* **YOUR GOAL**: Take the records below and print them verbatim up to and including the line that carries "PBRK changes. -/".

* **GIVEN INFORMATION**:
-- ==== Sys2Proof/Machine/Lines.lean ====
section
/-! DEFINITION. The chassis lines, the wind, the tilt meter and the timers of records: what the part does when one of them
changes or expires (chapters 3, 4, 5 and 7). -/
namespace Sys2Proof.Machine

/-! ## Chassis lines (R68 to R72) -/

/-- R69: IGN or PBRK changes. -/
def takeRoad (line : RoadLine) (active : Bool) (s : State) : State :=
  evalRoad { s with mon := (match line with
    | .ign => { s.mon with ign := { active := active, wait := none } }
    | .pbrk => { s.mon with pbrk := { active := active, wait := none } }) }

/-- R70: the LOWV delay state after a change of LOWV. -/
def lowvNext (d : LowvDelay) (active : Bool) : LowvDelay :=
  match d, active with
  | .clear, true => .onDelay Config.lowvOnDelay
  | .onDelay _, false => .clear
  | .held, false => .offDelay Config.lowvOffDelay
  | .offDelay _, true => .held
  | d, _ => d

/-- R70: LOWV changes. -/
def takeLowv (active : Bool) (s : State) : State :=
  { s with mon := { s.mon with
      lowv := { active := active, wait := none }, lowvDelay := lowvNext s.mon.lowvDelay active } }

/-- R70: the on-delay expires. -/
def lowvOnExpires (s : State) : State :=
  match s.mon.lowvDelay with
  | .onDelay _ => evalLowv { s with mon := { s.mon with lowvDelay := .held } }
  | .clear | .held | .offDelay _ => s

/-- R70: the off-delay expires. -/
def lowvOffExpires (s : State) : State :=
  match s.mon.lowvDelay with
  | .offDelay _ => evalLowv { s with mon := { s.mon with lowvDelay := .clear } }
  | .clear | .held | .onDelay _ => s

/-- R72: ESTP changes. -/
def takeEstp (active : Bool) (s : State) : State :=
  evalEstop { s with mon := { s.mon with estp := { active := active, wait := none } } }

/-! ## Wind (R73 to R77) -/

/-- R73: the length of a wind window. -/
def WindWindow.length : WindWindow → Nat
  | .half => 500 * Config.ms
  | .one => 1000 * Config.ms
  | .two => 2000 * Config.ms

/-- R73: the divisor of the speed. -/
def WindWindow.divisor : WindWindow → Nat
  | .half => 8
  | .one => 16
  | .two => 32

/-- R73: where the window counter stops rising. -/
def overCount : Nat := 4095

/-- R73: the speed of a window, at most 255 km/h; an over-count reads 255. -/
def windSpeed (w : WindSetup) (count : Nat) : Nat :=
  if overCount ≤ count then 255 else min 255 (count * w.factor / w.window.divisor)

/-- R73: a pulse on WND. -/
def takePulse (s : State) : State := { s with mon := { s.mon with counter := min overCount (s.mon.counter + 1) } }

/-- R75 step 4: the awnings that are still out. -/
def State.awningsOut (s : State) : List Asm :=
  allAsms.filter fun a => decide ((s.asmCfg a).kind = .awning) && !(s.asm a).settledIn

/-- R75: a trip of the wind logic. Of two awnings that are out, the lower numbered is asked for first
(notes/assumptions/41.md, DESIGN CHOICE). -/
def windTrip (s : State) : State :=
  let s := evalWind { s with mon := { s.mon with run := 0, tripped := true, calm := some 0 } }
  forAll s.awningsOut windRequest s

/-- R74 to R76: the wind logic takes the speed of a window. -/
def judgeWind (speed : Nat) (s : State) : State :=
  let w := s.setup.wind
  let s := raiseIf (decide (w.caution ≤ speed ∧ s.mon.lastSpeed < w.caution)) .windCaution s
  let run := if w.retract ≤ speed then s.mon.run + 1 else 0
  let calm := if s.mon.tripped ∧ w.caution ≤ speed then some 0 else s.mon.calm
  if w.tripWindows ≤ run then windTrip s else { s with mon := { s.mon with run := run, calm := calm } }

/-- R73: a wind window expires. -/
def windowEnds (s : State) : State :=
  if s.mon.window.isSome then
    let speed := windSpeed s.setup.wind s.mon.counter
    let s := judgeWind speed s
    { s with mon := { s.mon with counter := 0, lastSpeed := speed, window := some s.setup.wind.window.length } }
  else s

/-- R76: the calm timer expires. -/
def calmEnds (s : State) : State :=
  if s.mon.calm.isSome then evalWind { s with mon := { s.mon with tripped := false, calm := none } } else s

/-! ## Tilt meter (R135, R136, R141) -/

/-- R135: the reading of a pulse, in hundredths of a degree. -/
def tiltOf (high period : Nat) : Int := Int.tdiv (3750 * (high : Int) - 1875 * period) period

/-- R135: whether a reading is valid; times in microseconds (notes/assumptions/22.md). -/
def tiltValid (high period : Nat) : Bool :=
  decide (1000 ≤ period ∧ period ≤ 50000 ∧ period ≤ 10 * high ∧ 10 * high ≤ 9 * period)

/-- R136: an axis takes a valid reading. -/
def Axis.take (x : Axis) (r : Int) : Axis :=
  let old := if x.valid then x.readings else []
  { valid := true, readings := (old ++ [r]).drop (old.length - 3), timer := some Config.axisTimer }

/-- R136: an axis takes a valid reading, and its fresh count rises. -/
def addReading (axis : TiltAxis) (r : Int) (s : State) : State :=
  match axis with
  | .pitch =>
    { s with tilt := { s.tilt with pitch := s.tilt.pitch.take r }, lev := { s.lev with freshPitch := s.lev.freshPitch + 1 } }
  | .roll =>
    { s with tilt := { s.tilt with roll := s.tilt.roll.take r }, lev := { s.lev with freshRoll := s.lev.freshRoll + 1 } }

/-- R136, R141: whether both fresh counts have reached four. -/
def State.fresh (s : State) : Bool := decide (4 ≤ s.lev.freshPitch) && decide (4 ≤ s.lev.freshRoll)

/-- R141: the slot of the order in SOLVE. -/
def State.solving (s : State) : Option OrderSlot := allOrders.find? fun k => s.inStage k .solve

/-- R141: a SOLVE whose fresh counts have both reached four decides. -/
def solveCheck (s : State) : State :=
  match s.lev.solveTimer, s.solving, s.tilt.pitch.mean, s.tilt.roll.mean with
  | some _, some k, some p, some q =>
    if s.fresh then solveDecision k p q { s with lev := { s.lev with solveTimer := none } } else s
  | _, _, _, _ => s

/-- R135, R136, R141: a period of TLX or TLY completes. -/
def takeTilt (axis : TiltAxis) (high period : Nat) (s : State) : State :=
  if tiltValid high period then solveCheck (addReading axis (tiltOf high period) s) else s

/-- R141: a SOLVE fails NO_TILT. -/
def solveFails (s : State) : State :=
  match s.solving with
  | some k => endOrder k .failed (some .noTilt) s
  | none => s

/-- R136: an axis becomes INVALID. -/
def Axis.lapse : Axis := { valid := false, readings := [], timer := none }

/-- R136, R141: an axis timer expires. -/
def axisEnds (axis : TiltAxis) (s : State) : State :=
  match axis with
  | .pitch =>
    if s.tilt.pitch.timer.isSome then solveFails { s with tilt := { s.tilt with pitch := Axis.lapse } } else s
  | .roll =>
    if s.tilt.roll.timer.isSome then solveFails { s with tilt := { s.tilt with roll := Axis.lapse } } else s

/-- R141: the solve timer expires. -/
def solveEnds (s : State) : State :=
  if s.lev.solveTimer.isSome then solveFails { s with lev := { s.lev with solveTimer := none } } else s

/-- R144: the settle timer expires. -/
def settleEnds (s : State) : State :=
  if s.lev.settleTimer.isSome then
    let s := { s with lev := { s.lev with settleTimer := none } }
    match allOrders.find? fun k => s.inStage k .settle with
    | some k => settleDecision k s
    | none => s
  else s

/-! ## Timers of records (R59, R99, R112) -/

/-- R99: an armed timer expires. -/
def armedEnds (k : OrderSlot) (s : State) : State :=
  match s.order k with
  | none => s
  | some o =>
    if o.state = .armed ∧ o.armed.isSome then raise .armedExpired (endOrder k .expired none s) else s

/-- R112: a linger runs out. -/
def lingerEnds (k : OrderSlot) (s : State) : State :=
  match s.order k with
  | none => s
  | some o => if !o.state.live ∧ o.linger.isSome then s.freeOrder k else s

/-- R59: the expiry of a party hold runs out. -/
def holdEnds (h : HoldSlot) (s : State) : State :=
  match s.hold h with
  | none => s
  | some x => if x.expiry.isSome then raise .holdExpired (removeHold h s) else s

/-- R188: a falling edge on RLS releases every order that is ARMED when it is taken, in ascending slot order
(notes/assumptions/42.md, DESIGN CHOICE). -/
def takeRls (s : State) : State :=
  let armed := allOrders.filter fun k => decide ((s.order k).map (·.state) = some .armed)
  forAll armed (fun k s => (releaseOrder k s).1)
    { s with port := { s.port with rlsHigh := false, rlsWait := none }, pins := { s.pins with rls := false } }

end Sys2Proof.Machine
end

* **RESPONSE**:
-- ==== Sys2Proof/Machine/Lines.lean ====
section
/-! DEFINITION. The chassis lines, the wind, the tilt meter and the timers of records: what the part does when one of them
changes or expires (chapters 3, 4, 5 and 7). -/
namespace Sys2Proof.Machine

/-! ## Chassis lines (R68 to R72) -/

/-- R69: IGN or PBRK changes. -/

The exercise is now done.